[Opening Records for the exercise section]

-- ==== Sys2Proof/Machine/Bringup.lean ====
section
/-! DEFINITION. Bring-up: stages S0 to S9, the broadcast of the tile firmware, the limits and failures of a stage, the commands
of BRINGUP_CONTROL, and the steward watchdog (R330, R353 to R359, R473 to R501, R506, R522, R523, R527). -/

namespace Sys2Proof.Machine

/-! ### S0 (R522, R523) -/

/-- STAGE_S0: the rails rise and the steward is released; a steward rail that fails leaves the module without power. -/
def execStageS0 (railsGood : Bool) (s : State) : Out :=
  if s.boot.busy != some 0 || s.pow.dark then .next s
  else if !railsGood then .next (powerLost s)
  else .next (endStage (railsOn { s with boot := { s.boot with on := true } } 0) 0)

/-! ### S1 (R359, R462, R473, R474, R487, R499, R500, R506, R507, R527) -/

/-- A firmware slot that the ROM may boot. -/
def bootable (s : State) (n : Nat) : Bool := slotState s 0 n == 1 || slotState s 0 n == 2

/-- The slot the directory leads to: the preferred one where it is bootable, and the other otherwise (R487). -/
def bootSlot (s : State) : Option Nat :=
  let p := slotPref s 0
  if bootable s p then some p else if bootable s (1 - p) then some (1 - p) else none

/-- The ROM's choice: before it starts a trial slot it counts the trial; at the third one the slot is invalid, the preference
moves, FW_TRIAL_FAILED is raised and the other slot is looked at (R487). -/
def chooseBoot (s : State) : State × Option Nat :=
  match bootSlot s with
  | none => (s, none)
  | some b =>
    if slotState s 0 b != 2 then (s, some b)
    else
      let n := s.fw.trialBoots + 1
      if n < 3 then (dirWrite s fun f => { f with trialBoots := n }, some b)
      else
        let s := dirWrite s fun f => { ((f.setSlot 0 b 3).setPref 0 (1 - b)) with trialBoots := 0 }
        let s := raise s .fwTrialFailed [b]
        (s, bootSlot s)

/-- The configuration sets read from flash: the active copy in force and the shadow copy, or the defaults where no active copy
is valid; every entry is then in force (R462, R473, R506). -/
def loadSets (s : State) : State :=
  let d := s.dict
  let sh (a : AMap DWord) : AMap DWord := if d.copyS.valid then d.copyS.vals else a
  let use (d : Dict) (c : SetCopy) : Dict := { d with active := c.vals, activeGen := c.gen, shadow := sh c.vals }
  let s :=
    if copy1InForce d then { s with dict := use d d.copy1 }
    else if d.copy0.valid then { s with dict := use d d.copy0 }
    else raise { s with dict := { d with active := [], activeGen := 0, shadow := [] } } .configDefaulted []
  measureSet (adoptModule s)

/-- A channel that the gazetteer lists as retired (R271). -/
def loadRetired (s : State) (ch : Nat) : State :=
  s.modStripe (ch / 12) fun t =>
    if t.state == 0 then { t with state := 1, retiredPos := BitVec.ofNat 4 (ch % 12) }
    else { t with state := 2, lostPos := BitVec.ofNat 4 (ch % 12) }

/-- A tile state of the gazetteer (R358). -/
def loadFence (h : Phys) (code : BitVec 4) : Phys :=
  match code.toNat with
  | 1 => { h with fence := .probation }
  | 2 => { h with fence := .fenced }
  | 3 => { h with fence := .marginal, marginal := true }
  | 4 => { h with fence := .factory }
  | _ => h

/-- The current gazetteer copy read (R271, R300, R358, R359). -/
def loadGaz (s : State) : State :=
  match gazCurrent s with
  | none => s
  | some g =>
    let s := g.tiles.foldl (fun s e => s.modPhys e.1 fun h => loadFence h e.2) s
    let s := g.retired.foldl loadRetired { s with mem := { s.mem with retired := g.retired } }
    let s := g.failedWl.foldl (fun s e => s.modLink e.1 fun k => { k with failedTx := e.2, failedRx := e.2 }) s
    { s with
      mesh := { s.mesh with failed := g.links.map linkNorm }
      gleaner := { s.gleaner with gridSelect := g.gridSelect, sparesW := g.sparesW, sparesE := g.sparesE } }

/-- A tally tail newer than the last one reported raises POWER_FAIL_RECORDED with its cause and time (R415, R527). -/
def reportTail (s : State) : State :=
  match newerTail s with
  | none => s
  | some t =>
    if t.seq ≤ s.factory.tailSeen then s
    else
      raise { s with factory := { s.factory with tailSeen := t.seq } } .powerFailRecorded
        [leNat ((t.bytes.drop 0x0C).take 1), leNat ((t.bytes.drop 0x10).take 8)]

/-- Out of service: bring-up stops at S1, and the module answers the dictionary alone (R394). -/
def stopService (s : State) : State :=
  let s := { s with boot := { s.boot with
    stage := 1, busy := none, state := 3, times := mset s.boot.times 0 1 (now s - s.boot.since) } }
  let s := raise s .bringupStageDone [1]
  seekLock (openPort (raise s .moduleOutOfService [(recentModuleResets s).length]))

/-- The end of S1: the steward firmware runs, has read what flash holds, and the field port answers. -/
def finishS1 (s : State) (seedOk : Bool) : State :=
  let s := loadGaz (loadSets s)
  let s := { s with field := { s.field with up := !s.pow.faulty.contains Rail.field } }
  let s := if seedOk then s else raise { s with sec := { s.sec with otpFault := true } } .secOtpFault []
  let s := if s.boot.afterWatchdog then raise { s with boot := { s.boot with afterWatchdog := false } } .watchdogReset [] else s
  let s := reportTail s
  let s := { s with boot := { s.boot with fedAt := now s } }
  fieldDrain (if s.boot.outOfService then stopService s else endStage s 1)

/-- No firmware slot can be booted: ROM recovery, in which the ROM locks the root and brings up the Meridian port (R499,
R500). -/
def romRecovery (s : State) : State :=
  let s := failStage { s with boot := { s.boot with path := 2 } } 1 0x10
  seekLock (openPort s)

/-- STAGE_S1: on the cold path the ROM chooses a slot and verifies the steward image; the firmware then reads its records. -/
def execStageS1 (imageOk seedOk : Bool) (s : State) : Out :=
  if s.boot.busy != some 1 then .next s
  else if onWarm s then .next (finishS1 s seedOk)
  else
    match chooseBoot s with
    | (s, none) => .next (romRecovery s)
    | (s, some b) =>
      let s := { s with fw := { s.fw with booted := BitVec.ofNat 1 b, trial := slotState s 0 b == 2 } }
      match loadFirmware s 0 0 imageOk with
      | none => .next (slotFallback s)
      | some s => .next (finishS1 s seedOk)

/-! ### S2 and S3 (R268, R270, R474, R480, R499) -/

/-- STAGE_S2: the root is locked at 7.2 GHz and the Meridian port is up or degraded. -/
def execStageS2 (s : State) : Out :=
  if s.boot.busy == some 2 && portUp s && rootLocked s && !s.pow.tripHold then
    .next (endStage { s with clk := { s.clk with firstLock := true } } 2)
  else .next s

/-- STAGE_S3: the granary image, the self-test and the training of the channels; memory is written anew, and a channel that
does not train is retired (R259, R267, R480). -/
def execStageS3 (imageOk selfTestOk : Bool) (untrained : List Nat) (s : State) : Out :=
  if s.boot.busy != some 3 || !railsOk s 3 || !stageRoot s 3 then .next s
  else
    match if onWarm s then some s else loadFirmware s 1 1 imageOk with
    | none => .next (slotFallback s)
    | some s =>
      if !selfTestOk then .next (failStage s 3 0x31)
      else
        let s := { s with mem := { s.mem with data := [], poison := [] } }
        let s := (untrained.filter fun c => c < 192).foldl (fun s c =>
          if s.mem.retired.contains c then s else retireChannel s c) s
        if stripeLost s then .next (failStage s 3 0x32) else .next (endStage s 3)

[Closing Records for the exercise section]

Task to complete ▸ Find the word "Machine" in the entries above, then copy each line that holds it.

Your response ▸
-- ==== Sys2Proof/Machine/Bringup.lean ====
namespace Sys2Proof.Machine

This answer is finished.